We are really excited to announce the launch of our Dickens Champions project – reading groups and book clubs across the country are getting ready for a year of celebrating Dickens. From Manchester to Porstmouth, Belper to Glasgow – readers will be immersing themselves in Dickens’ work – reading, reviewing and blogging about how they are spreading the word about their love for Dickens in their local communities. Here are our 11 Dickens Champions:

Dickens Reading Group, Manchester

Jane Mathieson is currently setting up a special Dickens Reading Group. The core membership has already volunteered and comes from an existing reading group which reads a lot of “classic” literature – the group is already reading David Copperfield.

Dickens is particularly important to Manchester, having visited several times and significantly for us was present at the opening of the first public library in the city in 1852. In 1857 he appeared in a play The Frozen Deep, written by his friend Wilkie Collins, alongside young actress Ellen Ternan. It was here they began their long affair.

Get involved
The group is advertising for more people to join in if they want to. The aim is to have a group of around 20 established over the next month, meeting together for the first time on March 1st. If you would like to join the group, do get in touch with Jane.

We will be reading: David Copperfield, The Old Curiosity Shop, Barnaby Rudge, Hard Times and Great Expectations.

Belper Book Chat, Derbyshire

Belper Book Chat first began as a result of a Millennium initiative by Derbyshire Libraries, so this is the group’s 12th year. We get together once a month to talk about our latest book. Between 10 and 20 members attend and we have probably up to a third male members which seems to be unusual for some book groups we know and all ages from twenty-somethings upwards.

The Queens Head on Chesterfield Road in Belper kindly provides us with space in one of their rooms for our meetings, which take place on the third Tuesday evening of every month. We are very good at not spilling our Guinness on the books!

Book chat extra is an additional meeting held 4-6 times a year, for those interested in 19th century literature – the last two books read for this being Death’s Jest-Book by Thomas Lovell Beddoes and Bram Stoker’s Dracula.
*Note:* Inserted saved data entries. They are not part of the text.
-- ==== Sys2Proof/Machine/Dma.lean ====
section
/-! DEFINITION. The DMA engines: COPY (R283 to R290) and GATHER (R242 to R246). -/

namespace Sys2Proof.Machine

/-! Accesses of a DMA engine. -/

/-- Requester class of a stirrup's DMA engine (Table 7-8). -/
def dmaClass (t : Nat) : Class := if t < 300 then .sdma else .ddma

/-- A fault code with its DETAIL. -/
abbrev Bad := Nat × Word

/-- Read n bytes at an address of an operand's space, HBM or bench; the DISCARD of a hint is left to the end of the
descriptor (R189, R260). `told`: the descriptor has logged its denial (R281). -/
def dmaRead (t : Nat) (o : Operand) (a n : Nat) (s : State) (told : Bool := false) : Except Bad Bytes × State :=
  if n = 0 then (.ok [], s)
  else if o.space = 1 then
    match memRead s (dmaClass t) { hintOf o.hint with discard := false } a n with
    | (.error e, s1) => (.error (errFault e, errDetail e), if told then s1 else noteErr s1 (dmaClass t) e)
    | (.ok bs, s1) => (.ok bs, s1)
  else match benchRead s t a n with
    | (.error e, s1) => (.error (benchFault e, benchDetail e), s1)
    | (.ok bs, s1) => (.ok bs, s1)

/-- Write bytes at an address of an operand's space, HBM or bench. -/
def dmaWrite (t : Nat) (o : Operand) (a : Nat) (bs : Bytes) (s : State) (told : Bool := false) : Except Bad Unit × State :=
  if o.space = 1 then
    match memWrite s (dmaClass t) (hintOf o.hint) a bs with
    | (some e, s1) => (.error (errFault e, errDetail e), if told then s1 else noteErr s1 (dmaClass t) e)
    | (none, s1) => (.ok (), s1)
  else (.ok (), benchWrite s t a bs)

/-- The slices drop the lines of an operand that its DISCARD hint names (R260). -/
def dmaDiscard (o : Operand) (lo len : Nat) (s : State) : State :=
  if o.space = 1 ∧ (hintOf o.hint).discard then (linesOf lo len).foldl sbgDiscard s else s

/-- A byte of a range lies on a stack whose lock is held (R273). -/
def rangeLocked (s : State) (o : Operand) (lo len : Nat) : Bool :=
  o.space == 1 && s.maint.running.any (fun a : Act => match a.what with | .rowRepair _ _ _ => true | _ => false)
    && (linesOf lo len).any fun l => stackLocked s (stackOf s (64 * l))

/-- Bytes of an operand's range that are left undefined become free values, in bench and in HBM pages that the class may
write (R246, R287, R289). -/
def spoil (t : Nat) (o : Operand) (a n : Nat) (s : State) : State :=
  if o.space = 1 then
    let (bs, s1) := freeBytes n s
    let put := bs.zipIdx.foldl (fun m z =>
      if (denies s1 (dmaClass t) true (a + z.2)).isSome then m else sset 0 m (a + z.2) z.1) s1.mem.hbm
    { s1 with mem := { s1.mem with hbm := put } }
  else if o.space = 2 then
    let (bs, s1) := freeBytes n s
    benchPut s1 t a bs
  else s

/-! The COPY operand area (Table 7-9). -/

structure Cp where
  src : Operand
  dst : Operand
  rows : Nat
  cols : Nat
  ss : Int
  ds : Int
  skew : Nat
  quad : Bool
  group : Nat
  sn : Nat
  nt : Nat
  deriving DecidableEq, Repr

def copyOf (ws : List Word) : Cp :=
  { src := dRef ws 40, dst := dRef ws 48, rows := dField ws 56 24 20, cols := dField ws 56 0 24
    ss := signedOf 48 (dField ws 64 0 48), ds := signedOf 48 (dField ws 72 0 48)
    skew := dField ws 80 61 3, quad := bit (dWord ws 80) 60, group := dField ws 80 58 2, sn := dField ws 80 56 2
    nt := dField ws 80 0 20 }

/-- The formats pair for a conversion (R286). -/
def Cp.converts (c : Cp) : Bool := decide (1 ≤ c.src.fmt ∧ c.src.fmt ≤ 8 ∧ 1 ≤ c.dst.fmt ∧ c.dst.fmt ≤ 8)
Our group has its own web-site.

What the Dickens!
This is the title we have given for our participation in the Dickens Champions project; we have a variety of Dickens experience in the group (some members have read all or many of Dickens works – others nothing at all) and have previously discussed Christmas Carol and Great Expectations. (Also please note, not everyone wanted to take part in the project so we will be continuing with all our other books as well!)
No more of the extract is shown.